French trade minister Nicole Bricq has already stated her opposition to ISDS being included in an agreement.

While neither the US's chief negotiator Dan Mullaney or his EU counterpart Ignacio Garcia Bercero would comment on the German government's position, both defended the inclusion of ISDS.

"A comprehensive 21st century trade agreement should include appropriate protections for investors…and that does include ISDS," US lead negotiator Dan Mullaney told reporters following the end of the week-long talks in Brussels. "It is important that these provisions respect national regulatory space and that nothing we do on investor protection interferes with this," he added.

For his part, Garcia Bercero told reporters that ISDS was part of the "unanimous" negotiating mandate given by governments to the EU executive.

The Commission is anxious to ensure that ISDS does not join the audiovisual sector in being taken off the negotiating table. The US is likely to insist that financial services regulation, which is stricter in the US than Europe, is excluded for talks.
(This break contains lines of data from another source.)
-- ==== Sys2Proof/Machine/LaneRows.lean ====
section
/-! DEFINITION. The commands of the lanes and of their messages and queues (14 R516–R563, R572–R574). -/

namespace Sys2Proof.Machine

/-! ### Ownership and configuration writes, R517 to R522 -/

/-- Whether master m owns lane l. -/
def State.ownsLane (s : State) (m l : Nat) : Bool :=
  let o := R.LANE_CLAIM l
  s.flag o F.LANE_CLAIM_OWNED && s.fld o F.LANE_CLAIM_OWNER == m

/-- A write by a master that does not own the lane, R522. -/
def laneClerr (l m off : Nat) (s : State) : State :=
  logCairn .link 0x02 [⟨8, l⟩, dfMaster m, dfOff off] (s.setFld (R.LANE_STAT l) F.LANE_STAT_CLERR 1)

/-- A write to an owner-only register, R522. -/
def ownerWrite (l m off : Nat) (f : State → State) (s : State) : State :=
  if s.ownsLane m l then f s else laneClerr l m off s

/-- EN = 1 is refused, R517 and R560. -/
def laneRefused (s : State) (l : Nat) : Bool :=
  let o := R.LANE_CFG l
  let mode := s.fld o F.LANE_CFG_MODE
  let rate := s.fld o F.LANE_CFG_RATE
  let r := s.fld o F.LANE_CFG_RLANE
  let ret := s.flag o F.LANE_CFG_RET
  ((mode == 3 || mode == 4) && l % 4 != 0)
    || (mode == 5 && (List.range 4).any fun i => s.laneMode (l / 4 * 4 + i) != 5)
    || (mode == 7 && (decide (rate < 1250) || decide (28125 < rate)))
    || (ret && mode != 1 && mode != 2)
    || (s.flag o F.LANE_CFG_RING
        && (r / 128 != l / 128 || !s.flag (R.LANE_CFG r) F.LANE_CFG_RET || s.laneMode r != mode))

/-- A write of LANE[l].CFG by the owner, R517 to R520. -/
def laneCfgApply (l : Nat) (lv : Level) (v : Nat) (s : State) : State :=
  let o := R.LANE_CFG l
  let on := v % 2 == 1
  let others := setBits (rowWrite lv s.mlock (((regAt o).map (·.1.fields)).getD []) (s.regN o) v) 0 1 0
  if s.laneSt l ≠ 0 then
    if others ≠ setBits (s.regN o) 0 1 0 then laneStateReject l o s
    else if on then s else laneOff l (s.setFld o F.LANE_CFG_EN 0)
  else
    let s := s.setRegN o others
    if !on then s
    else if s.laneMode l = 0 then s.setFld o F.LANE_CFG_EN 1
    else if laneRefused s l then
      logCairn .link 0x04 [⟨8, l⟩, ⟨3, s.laneMode l⟩] (s.setFld (R.LANE_STAT l) F.LANE_STAT_ERRCFG 1)
    else setLaneSt l 1 (s.setFld o F.LANE_CFG_EN 1)

/-- A write of LANE[l].CFG, R520 and R522. -/
def laneCfgWrite (l m : Nat) (lv : Level) (v : Nat) (s : State) : State :=
  ownerWrite l m (R.LANE_CFG l) (laneCfgApply l lv v) s

/-- A CFG write with EN = 1, R517. -/
def execLaneEnable (l : Fin 256) (m : Fin 48) (v : Payload) (s : State) : Res :=
  ok (laneCfgWrite l m .u (setBits v.toNat 0 1 1) s)
/-- A CFG write with EN = 0, R519. -/
def execLaneDisable (l : Fin 256) (m : Fin 48) (v : Payload) (s : State) : Res :=
  ok (laneCfgWrite l m .u (setBits v.toNat 0 1 0) s)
Critics say that investor claims can prevent governments from passing legislation in fields such as environmental and social protection, enabling corporations to claim potentially unlimited damages in "arbitration panels" if their profits are adversely affected by new regulations.

They also claim that arbitrations are carried out in secret by trade lawyers.

Campaigners point to a ongoing case brought by tobacco giant Philip Morris against the Australian government over new legislation requiring plain packaging for cigarettes sold in the country.

Following protests by NGOs and consumer groups the Commission froze discussions on ISDS pending a three-month public consultation, which Garcia Bercero labelled "an opportunity to come forward with a much improved model on the standards of protection…with much clearer provisions on transparency and conflicts of interest."

Meanwhile, trade officials have now exchanged offers on scrapping remaining tariff barriers between the two blocs. Officials close to talks indicate that the EU has offered to remove tariffs in 96% of areas, compared with 88% of areas by the US.

However, the offers are expected to be improved in the coming months. "The endpoint is the elimination of all duties" said Mullaney,

The European Commission claims that an EU-US trade deal could be worth up to €120 billion in economic gains, although less than €25 billion of this would be secured if the deal failed to go beyond the removal of tariff barriers.

They have also added a chapter to the negotiations specifically aimed at small businesses which Garcia Bercero described as “a first for the European Union”.